WHAT IS EXPECTED —
What is needed here is an exact repetition of the records below, beginning at the line that has "discSettle_frame (by decide) ?_" and stopping after the line that has "endTake_frame (by decide) ?_".

--- DATA UNDER STUDY Enclosed Below ---

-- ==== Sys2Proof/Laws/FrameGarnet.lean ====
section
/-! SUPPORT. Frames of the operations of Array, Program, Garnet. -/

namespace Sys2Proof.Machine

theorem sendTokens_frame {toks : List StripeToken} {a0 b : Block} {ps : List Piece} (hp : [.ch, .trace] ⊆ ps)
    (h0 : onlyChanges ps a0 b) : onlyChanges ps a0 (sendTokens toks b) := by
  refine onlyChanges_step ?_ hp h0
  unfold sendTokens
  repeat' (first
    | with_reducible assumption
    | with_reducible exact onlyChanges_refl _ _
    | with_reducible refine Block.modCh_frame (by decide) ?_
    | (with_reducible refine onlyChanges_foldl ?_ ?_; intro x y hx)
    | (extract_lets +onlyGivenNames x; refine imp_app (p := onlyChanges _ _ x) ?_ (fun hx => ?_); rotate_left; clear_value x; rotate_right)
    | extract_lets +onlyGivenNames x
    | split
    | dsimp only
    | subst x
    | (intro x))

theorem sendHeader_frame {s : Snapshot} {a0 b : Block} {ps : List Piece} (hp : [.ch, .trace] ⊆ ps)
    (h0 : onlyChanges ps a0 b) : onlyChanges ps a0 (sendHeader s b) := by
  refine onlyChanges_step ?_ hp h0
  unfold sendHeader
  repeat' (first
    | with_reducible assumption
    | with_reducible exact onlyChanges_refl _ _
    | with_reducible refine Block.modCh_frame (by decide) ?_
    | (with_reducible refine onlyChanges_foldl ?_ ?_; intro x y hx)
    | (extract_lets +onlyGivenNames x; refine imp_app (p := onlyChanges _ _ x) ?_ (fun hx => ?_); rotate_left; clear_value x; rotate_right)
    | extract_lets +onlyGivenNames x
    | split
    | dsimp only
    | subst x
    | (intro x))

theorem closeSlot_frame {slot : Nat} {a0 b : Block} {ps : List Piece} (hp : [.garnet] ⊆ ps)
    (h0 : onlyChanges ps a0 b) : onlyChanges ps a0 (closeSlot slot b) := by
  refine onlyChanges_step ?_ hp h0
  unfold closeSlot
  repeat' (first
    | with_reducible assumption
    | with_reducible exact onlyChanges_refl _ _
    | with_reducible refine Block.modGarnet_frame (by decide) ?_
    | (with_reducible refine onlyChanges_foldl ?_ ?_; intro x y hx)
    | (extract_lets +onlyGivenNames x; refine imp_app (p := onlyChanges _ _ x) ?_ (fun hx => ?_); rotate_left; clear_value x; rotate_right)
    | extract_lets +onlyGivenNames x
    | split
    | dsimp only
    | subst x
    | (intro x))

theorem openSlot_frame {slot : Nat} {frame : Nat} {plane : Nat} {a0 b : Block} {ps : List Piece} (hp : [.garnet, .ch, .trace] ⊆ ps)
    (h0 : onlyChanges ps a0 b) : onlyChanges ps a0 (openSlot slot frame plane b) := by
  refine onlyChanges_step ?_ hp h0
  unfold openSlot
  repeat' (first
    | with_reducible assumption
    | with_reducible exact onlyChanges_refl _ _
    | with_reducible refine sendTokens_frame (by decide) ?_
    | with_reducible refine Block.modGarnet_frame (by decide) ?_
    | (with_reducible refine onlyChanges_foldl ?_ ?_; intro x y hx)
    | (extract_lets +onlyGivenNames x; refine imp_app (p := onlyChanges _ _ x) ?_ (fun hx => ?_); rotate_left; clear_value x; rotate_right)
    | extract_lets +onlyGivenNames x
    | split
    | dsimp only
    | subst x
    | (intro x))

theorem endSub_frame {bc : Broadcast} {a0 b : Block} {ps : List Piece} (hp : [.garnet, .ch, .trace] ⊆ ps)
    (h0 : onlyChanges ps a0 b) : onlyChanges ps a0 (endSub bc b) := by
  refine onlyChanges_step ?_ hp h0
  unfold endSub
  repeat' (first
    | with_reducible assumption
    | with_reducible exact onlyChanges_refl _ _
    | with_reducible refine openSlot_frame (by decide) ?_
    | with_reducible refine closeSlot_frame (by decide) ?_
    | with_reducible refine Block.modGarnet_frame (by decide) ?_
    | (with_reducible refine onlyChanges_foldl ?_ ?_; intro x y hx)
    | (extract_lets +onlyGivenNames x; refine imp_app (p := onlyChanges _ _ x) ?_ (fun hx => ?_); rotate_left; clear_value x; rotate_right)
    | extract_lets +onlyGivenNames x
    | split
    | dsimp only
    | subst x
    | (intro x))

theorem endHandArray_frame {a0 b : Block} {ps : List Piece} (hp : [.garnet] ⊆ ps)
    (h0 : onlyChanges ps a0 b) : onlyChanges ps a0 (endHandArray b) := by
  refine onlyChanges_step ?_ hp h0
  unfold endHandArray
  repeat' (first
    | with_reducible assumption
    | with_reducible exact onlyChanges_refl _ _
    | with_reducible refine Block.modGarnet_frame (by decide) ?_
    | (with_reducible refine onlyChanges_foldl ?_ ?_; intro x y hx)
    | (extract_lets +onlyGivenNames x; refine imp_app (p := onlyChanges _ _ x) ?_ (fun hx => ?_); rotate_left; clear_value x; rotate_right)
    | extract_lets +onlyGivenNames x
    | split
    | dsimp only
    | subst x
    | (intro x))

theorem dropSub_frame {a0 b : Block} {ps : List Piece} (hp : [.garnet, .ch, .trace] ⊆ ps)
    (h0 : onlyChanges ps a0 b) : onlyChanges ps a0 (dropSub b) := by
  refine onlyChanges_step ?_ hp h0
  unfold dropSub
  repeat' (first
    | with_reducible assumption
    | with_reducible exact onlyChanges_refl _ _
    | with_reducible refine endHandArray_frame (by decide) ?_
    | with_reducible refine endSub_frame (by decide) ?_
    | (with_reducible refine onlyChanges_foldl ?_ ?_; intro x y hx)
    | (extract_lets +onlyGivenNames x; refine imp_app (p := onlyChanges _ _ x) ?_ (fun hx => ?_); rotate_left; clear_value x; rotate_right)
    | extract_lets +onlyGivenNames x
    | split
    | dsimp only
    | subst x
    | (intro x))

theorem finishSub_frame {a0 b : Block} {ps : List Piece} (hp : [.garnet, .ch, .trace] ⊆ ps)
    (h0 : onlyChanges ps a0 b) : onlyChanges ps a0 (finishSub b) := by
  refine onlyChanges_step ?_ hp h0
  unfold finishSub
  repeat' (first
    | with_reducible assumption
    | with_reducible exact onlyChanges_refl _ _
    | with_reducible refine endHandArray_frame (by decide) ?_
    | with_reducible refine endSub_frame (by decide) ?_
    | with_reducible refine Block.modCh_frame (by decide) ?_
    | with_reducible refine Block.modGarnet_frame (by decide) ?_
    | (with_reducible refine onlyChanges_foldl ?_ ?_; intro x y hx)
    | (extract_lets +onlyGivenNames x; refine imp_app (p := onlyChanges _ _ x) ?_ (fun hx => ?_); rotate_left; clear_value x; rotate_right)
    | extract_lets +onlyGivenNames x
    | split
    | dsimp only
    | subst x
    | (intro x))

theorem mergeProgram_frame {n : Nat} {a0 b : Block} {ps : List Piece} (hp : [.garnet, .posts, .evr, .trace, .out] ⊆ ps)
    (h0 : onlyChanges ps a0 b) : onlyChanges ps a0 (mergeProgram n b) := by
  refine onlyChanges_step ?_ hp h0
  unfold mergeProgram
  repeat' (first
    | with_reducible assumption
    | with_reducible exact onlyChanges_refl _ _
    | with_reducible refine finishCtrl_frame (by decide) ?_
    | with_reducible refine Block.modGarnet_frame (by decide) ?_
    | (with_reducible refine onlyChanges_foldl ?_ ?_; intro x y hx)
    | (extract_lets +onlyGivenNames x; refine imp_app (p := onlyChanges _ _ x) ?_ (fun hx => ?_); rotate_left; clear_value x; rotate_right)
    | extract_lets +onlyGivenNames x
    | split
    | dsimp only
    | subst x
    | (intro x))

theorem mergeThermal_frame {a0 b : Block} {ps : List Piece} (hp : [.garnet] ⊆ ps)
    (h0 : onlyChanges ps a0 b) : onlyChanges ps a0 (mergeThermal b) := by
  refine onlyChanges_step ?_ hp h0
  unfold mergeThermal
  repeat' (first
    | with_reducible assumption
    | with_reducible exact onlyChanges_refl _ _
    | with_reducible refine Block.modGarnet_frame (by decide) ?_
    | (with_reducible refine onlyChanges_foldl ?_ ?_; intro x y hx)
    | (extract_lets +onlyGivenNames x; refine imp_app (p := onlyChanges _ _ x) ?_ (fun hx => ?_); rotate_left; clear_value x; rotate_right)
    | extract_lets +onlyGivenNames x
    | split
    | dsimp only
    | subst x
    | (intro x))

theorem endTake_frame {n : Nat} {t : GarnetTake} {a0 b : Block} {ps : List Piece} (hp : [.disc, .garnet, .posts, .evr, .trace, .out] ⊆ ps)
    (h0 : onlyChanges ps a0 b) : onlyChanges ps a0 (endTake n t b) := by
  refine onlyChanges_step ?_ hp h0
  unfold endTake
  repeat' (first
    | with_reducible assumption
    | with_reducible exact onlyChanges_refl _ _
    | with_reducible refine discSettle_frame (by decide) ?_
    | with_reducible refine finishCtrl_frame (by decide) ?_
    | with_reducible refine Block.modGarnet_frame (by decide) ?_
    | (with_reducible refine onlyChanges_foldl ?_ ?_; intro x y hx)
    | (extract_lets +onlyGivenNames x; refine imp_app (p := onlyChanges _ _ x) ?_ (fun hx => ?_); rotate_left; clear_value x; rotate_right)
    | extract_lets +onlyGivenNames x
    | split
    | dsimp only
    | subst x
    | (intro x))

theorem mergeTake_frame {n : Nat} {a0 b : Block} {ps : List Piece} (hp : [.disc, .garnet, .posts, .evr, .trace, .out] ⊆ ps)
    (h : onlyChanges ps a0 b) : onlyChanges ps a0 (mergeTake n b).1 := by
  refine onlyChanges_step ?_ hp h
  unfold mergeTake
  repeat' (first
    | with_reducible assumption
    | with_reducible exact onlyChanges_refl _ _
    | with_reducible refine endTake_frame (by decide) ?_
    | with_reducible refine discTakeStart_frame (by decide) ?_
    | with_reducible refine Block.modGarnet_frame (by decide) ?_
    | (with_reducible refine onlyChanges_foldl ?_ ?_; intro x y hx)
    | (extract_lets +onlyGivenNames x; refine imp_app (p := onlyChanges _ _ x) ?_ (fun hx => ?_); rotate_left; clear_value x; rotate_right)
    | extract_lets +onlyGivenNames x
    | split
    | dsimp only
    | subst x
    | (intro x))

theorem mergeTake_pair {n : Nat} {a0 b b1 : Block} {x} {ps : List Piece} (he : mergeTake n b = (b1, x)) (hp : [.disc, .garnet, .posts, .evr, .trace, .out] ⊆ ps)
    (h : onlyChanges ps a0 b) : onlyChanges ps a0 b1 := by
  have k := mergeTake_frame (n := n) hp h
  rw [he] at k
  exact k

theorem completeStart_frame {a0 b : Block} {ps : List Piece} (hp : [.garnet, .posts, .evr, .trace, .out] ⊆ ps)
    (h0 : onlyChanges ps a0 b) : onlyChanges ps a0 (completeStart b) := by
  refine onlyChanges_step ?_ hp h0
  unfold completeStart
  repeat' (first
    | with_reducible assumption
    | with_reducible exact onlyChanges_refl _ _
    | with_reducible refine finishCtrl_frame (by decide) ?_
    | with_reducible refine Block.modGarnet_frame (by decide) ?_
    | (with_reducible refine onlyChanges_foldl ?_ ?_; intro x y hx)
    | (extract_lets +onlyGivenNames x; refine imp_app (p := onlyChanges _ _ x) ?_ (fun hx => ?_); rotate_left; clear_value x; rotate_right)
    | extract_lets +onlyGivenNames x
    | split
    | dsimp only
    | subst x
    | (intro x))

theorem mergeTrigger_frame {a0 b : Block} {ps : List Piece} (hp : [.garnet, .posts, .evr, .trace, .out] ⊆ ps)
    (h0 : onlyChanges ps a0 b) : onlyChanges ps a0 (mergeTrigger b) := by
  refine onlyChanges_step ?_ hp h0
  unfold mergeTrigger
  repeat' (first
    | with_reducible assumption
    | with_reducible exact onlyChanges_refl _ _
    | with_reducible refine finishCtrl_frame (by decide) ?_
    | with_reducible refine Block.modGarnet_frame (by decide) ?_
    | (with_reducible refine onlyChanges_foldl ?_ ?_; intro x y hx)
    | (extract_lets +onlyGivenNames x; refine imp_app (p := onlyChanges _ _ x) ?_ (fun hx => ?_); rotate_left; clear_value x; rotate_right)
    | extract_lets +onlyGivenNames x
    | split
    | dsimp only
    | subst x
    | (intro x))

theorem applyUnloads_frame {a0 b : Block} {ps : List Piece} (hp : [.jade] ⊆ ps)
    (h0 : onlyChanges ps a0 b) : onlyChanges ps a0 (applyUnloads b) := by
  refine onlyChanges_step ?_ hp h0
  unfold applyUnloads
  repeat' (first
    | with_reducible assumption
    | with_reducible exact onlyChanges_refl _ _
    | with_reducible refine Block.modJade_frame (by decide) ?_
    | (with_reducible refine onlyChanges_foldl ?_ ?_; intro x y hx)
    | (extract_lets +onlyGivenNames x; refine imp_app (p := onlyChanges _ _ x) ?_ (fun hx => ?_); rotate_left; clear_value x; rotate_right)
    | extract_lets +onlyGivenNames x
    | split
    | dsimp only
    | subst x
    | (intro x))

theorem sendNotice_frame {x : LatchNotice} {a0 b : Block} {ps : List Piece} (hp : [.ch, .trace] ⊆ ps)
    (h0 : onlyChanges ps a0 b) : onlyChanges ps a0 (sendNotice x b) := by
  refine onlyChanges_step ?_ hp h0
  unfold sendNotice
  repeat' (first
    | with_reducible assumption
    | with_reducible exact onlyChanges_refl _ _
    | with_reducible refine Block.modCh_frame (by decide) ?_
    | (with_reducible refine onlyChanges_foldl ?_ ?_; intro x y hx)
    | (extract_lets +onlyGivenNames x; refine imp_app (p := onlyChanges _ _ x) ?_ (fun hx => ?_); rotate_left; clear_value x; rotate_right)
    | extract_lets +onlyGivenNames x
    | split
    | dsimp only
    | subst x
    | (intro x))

--- End of Enclosed DATA UNDER STUDY ---
--- DATA UNDER STUDY Enclosed Below ---

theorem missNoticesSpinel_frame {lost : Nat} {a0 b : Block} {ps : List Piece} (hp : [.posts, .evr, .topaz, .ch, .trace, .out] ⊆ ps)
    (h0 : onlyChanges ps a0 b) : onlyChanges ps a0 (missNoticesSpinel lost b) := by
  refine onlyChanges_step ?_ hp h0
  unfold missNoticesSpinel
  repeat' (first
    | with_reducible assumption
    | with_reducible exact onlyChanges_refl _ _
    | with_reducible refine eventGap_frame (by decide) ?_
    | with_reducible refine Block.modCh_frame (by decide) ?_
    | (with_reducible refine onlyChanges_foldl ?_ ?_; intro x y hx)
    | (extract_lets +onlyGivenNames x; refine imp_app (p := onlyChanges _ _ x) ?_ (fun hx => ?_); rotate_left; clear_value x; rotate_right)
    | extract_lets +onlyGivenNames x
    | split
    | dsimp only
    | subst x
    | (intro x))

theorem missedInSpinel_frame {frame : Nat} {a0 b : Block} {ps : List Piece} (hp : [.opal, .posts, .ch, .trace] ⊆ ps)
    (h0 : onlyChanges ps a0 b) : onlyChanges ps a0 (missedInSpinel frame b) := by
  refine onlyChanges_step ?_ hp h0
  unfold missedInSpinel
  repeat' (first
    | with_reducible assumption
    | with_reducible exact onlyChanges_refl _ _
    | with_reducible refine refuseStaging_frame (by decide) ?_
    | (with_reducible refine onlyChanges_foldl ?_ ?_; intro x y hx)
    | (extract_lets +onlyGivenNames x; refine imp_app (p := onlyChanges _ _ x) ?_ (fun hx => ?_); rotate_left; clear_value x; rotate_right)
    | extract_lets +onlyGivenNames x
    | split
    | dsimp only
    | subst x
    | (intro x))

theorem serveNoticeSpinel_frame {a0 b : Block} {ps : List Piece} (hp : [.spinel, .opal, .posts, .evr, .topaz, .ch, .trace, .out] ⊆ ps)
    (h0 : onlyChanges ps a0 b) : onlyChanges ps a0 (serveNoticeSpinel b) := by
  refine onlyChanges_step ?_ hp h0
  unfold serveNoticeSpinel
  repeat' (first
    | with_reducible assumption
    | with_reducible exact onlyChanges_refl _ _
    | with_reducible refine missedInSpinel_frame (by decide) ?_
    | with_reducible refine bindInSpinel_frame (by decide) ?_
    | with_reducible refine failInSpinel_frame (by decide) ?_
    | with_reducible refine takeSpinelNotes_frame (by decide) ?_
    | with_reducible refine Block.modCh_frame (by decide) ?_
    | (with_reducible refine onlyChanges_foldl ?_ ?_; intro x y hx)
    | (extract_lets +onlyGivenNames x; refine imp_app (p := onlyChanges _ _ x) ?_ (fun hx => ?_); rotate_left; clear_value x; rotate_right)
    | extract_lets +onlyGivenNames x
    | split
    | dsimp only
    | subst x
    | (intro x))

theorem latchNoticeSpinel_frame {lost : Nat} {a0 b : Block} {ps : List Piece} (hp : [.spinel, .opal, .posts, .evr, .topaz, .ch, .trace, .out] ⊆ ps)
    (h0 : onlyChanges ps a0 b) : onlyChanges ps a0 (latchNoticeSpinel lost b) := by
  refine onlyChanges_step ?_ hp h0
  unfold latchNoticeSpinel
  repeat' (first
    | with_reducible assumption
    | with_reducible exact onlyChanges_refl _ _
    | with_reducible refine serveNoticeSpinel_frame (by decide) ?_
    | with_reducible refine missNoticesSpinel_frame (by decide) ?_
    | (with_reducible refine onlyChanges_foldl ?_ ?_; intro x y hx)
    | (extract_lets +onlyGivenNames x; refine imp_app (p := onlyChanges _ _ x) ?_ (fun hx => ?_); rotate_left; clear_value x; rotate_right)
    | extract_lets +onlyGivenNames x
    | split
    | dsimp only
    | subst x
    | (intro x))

--- End of Enclosed DATA UNDER STUDY ---

SOLUTION TO THE EXERCISE —
    | with_reducible refine discSettle_frame (by decide) ?_
    | with_reducible refine finishCtrl_frame (by decide) ?_
    | with_reducible refine Block.modGarnet_frame (by decide) ?_
    | (with_reducible refine onlyChanges_foldl ?_ ?_; intro x y hx)
    | (extract_lets +onlyGivenNames x; refine imp_app (p := onlyChanges _ _ x) ?_ (fun hx => ?_); rotate_left; clear_value x; rotate_right)
    | extract_lets +onlyGivenNames x
    | split
    | dsimp only
    | subst x
    | (intro x))

theorem mergeTake_frame {n : Nat} {a0 b : Block} {ps : List Piece} (hp : [.disc, .garnet, .posts, .evr, .trace, .out] ⊆ ps)
    (h : onlyChanges ps a0 b) : onlyChanges ps a0 (mergeTake n b).1 := by
  refine onlyChanges_step ?_ hp h
  unfold mergeTake
  repeat' (first
    | with_reducible assumption
    | with_reducible exact onlyChanges_refl _ _
    | with_reducible refine endTake_frame (by decide) ?_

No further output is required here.